The inputs for the step are the instruction and the generations. Optionally, one could also provide the ratings and the rationales for the generations.

optional_inputs: List[str] property

The optional inputs for the step are the ratings and the rationales for the generations.

load()

Sets the _instruction and _generations attributes based on the inputs_mapping, otherwise uses the default values; and then uses those values to create a FeedbackDataset suited for the text-generation scenario. And then it pushes it to Argilla.

Source code in src/distilabel/steps/argilla/preference.py
def load(self) -> None:
    """Sets the `_instruction` and `_generations` attributes based on the `inputs_mapping`, otherwise
    uses the default values; and then uses those values to create a `FeedbackDataset` suited for
    the text-generation scenario. And then it pushes it to Argilla.
    """
    super().load()

    # Both `instruction` and `generations` will be used as the fields of the dataset
    self._instruction = self.input_mappings.get("instruction", "instruction")
    self._generations = self.input_mappings.get("generations", "generations")
    # Both `ratings` and `rationales` will be used as suggestions to the default questions of the dataset
    self._ratings = self.input_mappings.get("ratings", "ratings")
    self._rationales = self.input_mappings.get("rationales", "rationales")

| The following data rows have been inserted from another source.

-- ==== Sys2Proof/Laws/Device.lean ====
section
/-! SUPPORT. The EEPROM device: what its reaction to a frame and to an edge can do, and that each keeps the
device's invariant. -/

namespace Sys2Proof.Machine

variable {d e : Device}

/-! ### Frames -/

/-- What a bit string that decodes says of its first three bits and its length. -/
theorem decodeFrame_ok {bits : List Bool} {i : Instr} (h : decodeFrame bits = .ok i) :
    ∃ op1 op0 rest, bits = true :: op1 :: op0 :: rest ∧ rest.length + 3 = frameBits op1 op0 := by
  unfold decodeFrame at h
  split at h
  · next op1 op0 rest =>
    split at h
    · next hl => exact ⟨op1, op0, rest, rfl, hl⟩
    · cases h
  · cases h
  · cases h

/-- A bit string that begins with the start bit and has the length its opcode calls for decodes. -/
theorem decodeFrame_of_length {op1 op0 : Bool} {rest : List Bool}
    (h : rest.length + 3 = frameBits op1 op0) :
    ∃ i, decodeFrame (true :: op1 :: op0 :: rest) = .ok i := by
  simp only [decodeFrame, if_pos h]
  cases op1 <;> cases op0 <;> try exact ⟨_, rfl⟩
  rcases rest with _ | ⟨_, _ | ⟨_, low⟩⟩
  · simp [frameBits] at h
  · simp [frameBits] at h
  · exact ⟨_, rfl⟩

/-- The frame is complete exactly when its length is the one its opcode calls for, or 27. -/
theorem frameComplete_iff (op1 op0 : Bool) (rest : List Bool) :
    frameComplete (true :: op1 :: op0 :: rest) = true ↔
      (rest.length = 8 ∧ ¬ (op1 = false ∧ op0 = true)) ∨ rest.length = 24 := by
  cases op1 <;> cases op0 <;> simp [frameComplete]

/-- A bit string that is not complete and of at most 27 bits stays partial. -/
theorem framePartial_of_incomplete {bits : List Bool} {b : Bool} (hp : FramePartial bits)
    (hb : bits = [] → b = true) (hc : frameComplete (bits ++ [b]) = false) :
    FramePartial (bits ++ [b]) := by
  right
  rcases hp with rfl | ⟨h1, h2⟩
  · simp [hb rfl]
  · obtain ⟨a, tl, rfl⟩ := List.exists_cons_of_ne_nil (fun h : bits = [] => by simp [h] at h1)
    refine ⟨by simpa using h1, ?_⟩
    rcases tl with _ | ⟨op1, _ | ⟨op0, rest⟩⟩
    · simp
    · simp
    · have h0 : a = true := by simpa using h1
      subst h0
      have := (frameComplete_iff op1 op0 (rest ++ [b])).not.mp (by simpa using hc)
      simp only [List.length_append, List.length_cons, List.length_nil] at this h2 ⊢
      by_cases hl : rest.length + 1 < 8
      · left; omega
      · right
        have hop : op1 = false ∧ op0 = true := by
          rcases h2 with h2 | ⟨-, h3, h4⟩
          · by_contra hn
            exact this (.inl ⟨by omega, hn⟩)
          · exact ⟨by simpa using h3, by simpa using h4⟩
        refine ⟨?_, by simp [hop.1], by simp [hop.2]⟩
        have : rest.length + 1 ≠ 24 := fun h => this (.inr h)
        omega

/-- A complete frame decodes. -/
theorem decodeFrame_of_complete {bits : List Bool} {b : Bool} (hp : FramePartial bits)
    (hc : frameComplete (bits ++ [b]) = true) : ∃ i, decodeFrame (bits ++ [b]) = .ok i := by
  rcases hp with rfl | ⟨h1, h2⟩
  · simp [frameComplete] at hc
  · rcases bits with _ | ⟨a, _ | ⟨op1, _ | ⟨op0, rest⟩⟩⟩
    · simp at h1
    · simp [frameComplete] at hc
    · simp [frameComplete] at hc
    · obtain rfl : a = true := by simpa using h1
      have hc' := (frameComplete_iff op1 op0 (rest ++ [b])).mp (by simpa using hc)
      refine decodeFrame_of_length (rest := rest ++ [b]) ?_
      simp only [List.length_append, List.length_cons, List.length_nil] at hc' h2 ⊢
      simp only [frameBits]
      rcases hc' with ⟨hl, hn⟩ | hl
      · rw [if_neg hn]; omega
      · rcases h2 with h2 | ⟨-, h3, h4⟩
        · omega
        · rw [if_pos ⟨by simpa using h3, by simpa using h4⟩]; omega

/-! ### The device's reactions -/

/-- What a reaction to a frame can do: the device as one of the four frames leaves it, the device itself
for a command word, or `Fault(EepProtocol)`. -/
theorem react_cases (d : Device) (i : Instr) :
    (∃ a, d.react i = .ok (d.onRead a)) ∨ d.react i = .ok d.onEwen ∨ d.react i = .ok d.onEwds ∨
    (∃ a v, d.react i = .ok (d.onWrite a v)) ∨ d.react i = .error (.raise .eepProtocol) ∨
    (d.react i = .ok d ∧ unitOf i ≠ .device) := by
  cases i <;> simp [Device.react, Device.onReserved, unitOf]

theorem unitOf_decodeOp00 (a7 a6 : Bool) (low : List Bool) :
    unitOf (decodeOp00 a7 a6 low) = .device := by
  cases a7 <;> cases a6 <;> rfl

/-- A decoded frame is a frame. -/
theorem unitOf_decodeFrame {bits : List Bool} {i : Instr} (h : decodeFrame bits = .ok i) :
    unitOf i = .device := by
  unfold decodeFrame at h
  split at h
  · split at h
    · split at h
      · cases h; rfl
      · cases h; rfl
      · cases h; rfl
      · cases h
        exact unitOf_decodeOp00 _ _ _
      · cases h
    · cases h
  · cases h
  · cases h

theorem Device.Inv.csRise (h : d.Inv false) : d.csRise.Inv true := by
  obtain ⟨hm, hs, ho, ha⟩ := h.unselected rfl
  unfold Device.csRise
  split
  · next hp =>
    exact { unselected := by simp, busyProg := h.busyProg, busyMode := by simp
            armedIdle := by simp [ha], outMode := by simp [ho], outLength := h.outLength
            recvShift := by simp, undriven := by simp, ready := by simp }
  · next hp =>
    have hb : d.busy = false := by simp at hp; exact hp.2
    exact { unselected := by simp, busyProg := h.busyProg, busyMode := by simp [hb]
            armedIdle := by simp [ha], outMode := by simp, outLength := by simp
            recvShift := fun _ => .inl rfl, undriven := by simp, ready := by simp }

theorem Device.Inv.csFall (h : d.Inv true) : d.csFall.Inv false := by
  unfold Device.csFall
  dsimp only
  cases ha : d.armed
  rotate_left
  · exact { unselected := by simp, busyProg := by simp, busyMode := by simp
            armedIdle := by simp, outMode := by simp, outLength := by simp
            recvShift := by simp, undriven := by simp, ready := by simp }
  · exact { unselected := by simp, busyProg := h.busyProg, busyMode := by simp
            armedIdle := by simp, outMode := by simp, outLength := by simp
            recvShift := by simp, undriven := by simp, ready := by simp }

/-- A reaction to a frame received with chip-select 1 keeps the invariant, whatever the frame's bits. -/
theorem Device.Inv.react {i : Instr} (h : d.Inv true) (hm : d.mode = .recv) (bits : List Bool)
    (hi : unitOf i = .device) (hr : Device.react { d with shift := bits } i = .ok e) : e.Inv true := by
  have hb : d.busy = false := by
    by_contra hb
    rcases h.busyMode (by simpa using hb) with h | h <;> simp [hm] at h
  have ha : d.armed = none := by
    by_contra hn
    have := (h.armedIdle (by simpa [Option.isSome_iff_ne_none] using hn)).1
    simp [hm] at this
  have hp : d.prog = none := by simpa [hb] using h.busyProg
  have ho : d.out = [] := by
    by_contra hn
    have := h.outMode hn
    simp [hm] at this
  have hd : d.dout = .z := h.undriven (.inr hm)
  rcases react_cases { d with shift := bits } i with
    ⟨a, hc⟩ | hc | hc | ⟨a, v, hc⟩ | hc | ⟨-, hn⟩
  · rw [hc] at hr; cases hr
    exact { unselected := by simp, busyProg := by simp [Device.onRead, hb, hp]
            busyMode := by simp [Device.onRead, hb], armedIdle := by simp [Device.onRead, ha]
            outMode := by simp [Device.onRead]
            outLength := by simp [Device.onRead, valBits_length]
            recvShift := by simp [Device.onRead], undriven := by simp [Device.onRead]
            ready := by simp [Device.onRead] }
  · rw [hc] at hr; cases hr
    exact { unselected := by simp, busyProg := by simp [Device.onEwen, hb, hp]
            busyMode := by simp [Device.onEwen], armedIdle := by simp [Device.onEwen, ha]
            outMode := by simp [Device.onEwen, ho], outLength := by simp [Device.onEwen, ho]
            recvShift := by simp [Device.onEwen], undriven := by simp [Device.onEwen, hd]
            ready := by simp [Device.onEwen] }
  · rw [hc] at hr; cases hr
    exact { unselected := by simp, busyProg := by simp [Device.onEwds, hb, hp]
            busyMode := by simp [Device.onEwds], armedIdle := by simp [Device.onEwds, ha]
            outMode := by simp [Device.onEwds, ho], outLength := by simp [Device.onEwds, ho]
            recvShift := by simp [Device.onEwds], undriven := by simp [Device.onEwds, hd]
            ready := by simp [Device.onEwds] }
  · rw [hc] at hr; cases hr
    exact { unselected := by simp, busyProg := by simp [Device.onWrite, hb, hp]
            busyMode := by simp [Device.onWrite]
            armedIdle := by
              simp only [Device.onWrite, ha]
              cases d.wel <;> simp [hb]
            outMode := by simp [Device.onWrite, ho], outLength := by simp [Device.onWrite, ho]
            recvShift := by simp [Device.onWrite], undriven := by simp [Device.onWrite, hd]
            ready := by simp [Device.onWrite] }
  · rw [hc] at hr; cases hr
  · exact absurd hi hn

theorem Device.Inv.skRecv {b : Bool} (h : d.Inv true) (hm : d.mode = .recv)
    (hr : d.skRecv b = .ok e) : e.Inv true := by
  unfold Device.skRecv at hr
  split at hr
  · cases hr; exact h
  · next hs =>
    have hp := h.recvShift hm
    dsimp only at hr
    split at hr
    · next hc =>
      obtain ⟨i, hi⟩ := decodeFrame_of_complete hp hc
      rw [hi] at hr
      exact h.react hm _ (unitOf_decodeFrame hi) hr
    · next hc =>
      cases hr
      have hs' : d.shift = [] → b = true := by
        intro h0
        simpa [h0] using hs
      exact { unselected := by simp, busyProg := h.busyProg, busyMode := h.busyMode
              armedIdle := h.armedIdle, outMode := h.outMode, outLength := h.outLength
              recvShift := fun _ => framePartial_of_incomplete hp hs' (by simpa using hc)
              undriven := h.undriven, ready := h.ready }

theorem Device.Inv.skOut (h : d.Inv true) (hm : d.mode = .out) : d.skOut.Inv true := by
  have ha : d.armed.isSome ≠ true := fun hn => by
    have := (h.armedIdle hn).1
    simp [hm] at this
  have hb : d.busy ≠ true := fun hb => by rcases h.busyMode hb with h | h <;> simp [hm] at h
  unfold Device.skOut
  split
  · next b rest ho =>
    exact { unselected := by simp, busyProg := h.busyProg, busyMode := fun h' => absurd h' hb
            armedIdle := fun h' => absurd h' ha, outMode := fun _ => hm
            outLength := by
              have := h.outLength
              rw [ho] at this
              simp only [List.length_cons] at this
              show rest.length ≤ 16
              omega
            recvShift := by simp [hm], undriven := by simp [hm], ready := by simp [hm] }
  · next ho =>
    exact { unselected := by simp, busyProg := h.busyProg, busyMode := fun h' => absurd h' hb
            armedIdle := fun h' => absurd h' ha, outMode := fun _ => hm
            outLength := h.outLength
            recvShift := by simp [hm], undriven := by simp [hm], ready := by simp [hm] }

/-- A change of the clock line that makes the device react, or not, keeps the invariant. -/
theorem Device.Inv.skEdge {rise di cs : Bool} (h : d.Inv cs) (hc : rise = true → cs = true)
    (hr : d.skEdge rise di = .ok e) : e.Inv cs := by
  unfold Device.skEdge at hr
  cases rise
  · split at hr <;> cases hr <;> exact h
  · obtain rfl := hc rfl
    split at hr
    · cases hr; exact h
    · next hm => exact h.skRecv hm hr
    · next hm => cases hr; exact h.skOut hm
    · split at hr
      · cases hr
      · cases hr; exact h

/-- The completion of a write keeps the invariant. -/
theorem Device.Inv.complete {cs : Bool} (h : d.Inv cs) (hb : d.busy = true) : d.complete.Inv cs := by
  have ha : d.armed.isSome ≠ true := fun hn => by
    have := (h.armedIdle hn).2.2
    simp [hb] at this
  exact { unselected := h.unselected, busyProg := rfl, busyMode := by simp [Device.complete]
          armedIdle := fun h' => absurd h' ha, outMode := h.outMode, outLength := h.outLength
          recvShift := h.recvShift
          undriven := fun hm => by
            have : d.mode ≠ .status := by rcases hm with h | h <;> simp [show d.mode = _ from h]
            simp only [Device.complete, if_neg this]
            exact h.undriven hm
          ready := fun hm => by
            simp only [Device.complete, if_pos (show d.mode = .status from hm)]
            rfl }

/-- The device at reset has the invariant. -/
theorem Device.atReset_inv (words : Vector Half 256) (cs : Bool) : (Device.atReset words).Inv cs where
  unselected := fun _ => ⟨rfl, rfl, rfl, rfl⟩
  busyProg := rfl
  busyMode := by simp [Device.atReset]
  armedIdle := by simp [Device.atReset]
  outMode := by simp [Device.atReset]
  outLength := by simp [Device.atReset]
  recvShift := by simp [Device.atReset]
  undriven := by simp [Device.atReset]
  ready := by simp [Device.atReset]

/-! ### Clocking bits -/

/-- What n + 1 clock rises in OUT mode show: the bit n places on, not driven past the last. -/
theorem skOutN_succ (n : Nat) (d : Device) : d.skOutN (n + 1) =
    { d with
      out := d.out.drop (n + 1)
      dout := match d.out[n]? with
        | some b => if b = true then .one else .zero
        | none => .z } := by
  induction n generalizing d with
  | zero =>
    show d.skOut = _
    unfold Device.skOut
    cases h : d.out <;> simp
  | succ n ih =>
    rw [Device.skOutN, ih]
    unfold Device.skOut
    cases h : d.out <;> simp

/-- A frame sent to the device has the outcome of its length and its reaction. -/
theorem exec_frame {i : Instr} {bits : List Bool} (h : encode i = .frame bits) (s : State) :
    exec i s = s.frameOutcome bits.length (s.dev.react i) := by
  cases i <;> simp only [encode, frame11, frame00, reduceCtorEq, Code.frame.injEq] at h <;> subst h <;>
    simp only [List.length_cons, List.length_append, valBits_length] <;> rfl

/-- A bit received that does not complete a frame is appended. -/
theorem skRecv_partial {d : Device} {b : Bool} (h0 : d.shift ≠ [] ∨ b = true)
    (hc : frameComplete (d.shift ++ [b]) = false) :
    d.skRecv b = .ok { d with shift := d.shift ++ [b] } := by
  unfold Device.skRecv
  rw [if_neg]
  · simp [hc]
  · rcases h0 with h | h <;> simp [h]

/-- A bit received that completes a frame has the frame's reaction. -/
theorem skRecv_complete {d : Device} {b : Bool} {i : Instr} (hc : frameComplete (d.shift ++ [b]) = true)
    (hi : decodeFrame (d.shift ++ [b]) = .ok i) :
    d.skRecv b = Device.react { d with shift := d.shift ++ [b] } i := by
  unfold Device.skRecv
  rw [if_neg]
  · simp [hc, hi]
  · intro h
    simp only [Bool.and_eq_true, List.isEmpty_iff, Bool.not_eq_true'] at h
    simp [h.1, frameComplete] at hc

/-- A bit string that decodes is a complete frame. -/
theorem frameComplete_of_decode {bits : List Bool} {i : Instr} (h : decodeFrame bits = .ok i) :
    frameComplete bits = true := by
  obtain ⟨op1, op0, rest, rfl, hl⟩ := decodeFrame_ok h
  rw [frameComplete_iff]
  revert hl
  cases op1 <;> cases op0 <;> simp [frameBits] <;> omega

/-- No proper beginning of a frame is complete. -/
theorem frameComplete_take {bits : List Bool} {i : Instr} (h : decodeFrame bits = .ok i) (n : Nat)
    (hn : n < bits.length) : frameComplete (bits.take n) = false := by
  obtain ⟨op1, op0, rest, rfl, hl⟩ := decodeFrame_ok h
  by_contra hc
  rw [Bool.not_eq_false] at hc
  rcases n with _ | _ | _ | n
  · simp [frameComplete] at hc
  · simp [frameComplete] at hc
  · simp [frameComplete] at hc
  · rw [show (true :: op1 :: op0 :: rest).take (n + 3) = true :: op1 :: op0 :: rest.take n from rfl,
      frameComplete_iff, List.length_take] at hc
    simp only [List.length_cons] at hn
    revert hl hc
    cases op1 <;> cases op0 <;> simp [frameBits] <;> omega

end Sys2Proof.Machine
end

    if self._dataset_exists_in_workspace:
        _dataset = self._client.datasets(  # type: ignore
            name=self.dataset_name,  # type: ignore
            workspace=self.dataset_workspace,  # type: ignore
        )

        for field in _dataset.fields:
            if not isinstance(field, rg.TextField):
                continue
            if (
                field.name
                not in [self._id, self._instruction]  # type: ignore
                + [
                    f"{self._generations}-{idx}"
                    for idx in range(self.num_generations)
                ]
                and field.required
            ):
                raise DistilabelUserError(
                    f"The dataset '{self.dataset_name}' in the workspace '{self.dataset_workspace}'"
                    f" already exists, but contains at least a required field that is"
                    f" neither `{self._id}`, `{self._instruction}`, nor `{self._generations}`"
                    f" (one per generation starting from 0 up to {self.num_generations - 1}).",
                    page="components-gallery/steps/preferencetoargilla/",
                )

        self._dataset = _dataset
    else:
        _settings = rg.Settings(  # type: ignore
            fields=[
                rg.TextField(name=self._id, title=self._id),  # type: ignore
                rg.TextField(name=self._instruction, title=self._instruction),  # type: ignore
                *self._generation_fields(),  # type: ignore
            ],
            questions=self._rating_rationale_pairs(),  # type: ignore
        )
        _dataset = rg.Dataset(  # type: ignore
            name=self.dataset_name,
            workspace=self.dataset_workspace,
            settings=_settings,
            client=self._client,
        )
        self._dataset = _dataset.create()
process(inputs)

Creates and pushes the records as rg.Records to the Argilla dataset.

Parameters:

Name Type Description Default
inputs StepInput

A list of Python dictionaries with the inputs of the task.

required

Returns:

Type Description
StepOutput

A list of Python dictionaries with the outputs of the task.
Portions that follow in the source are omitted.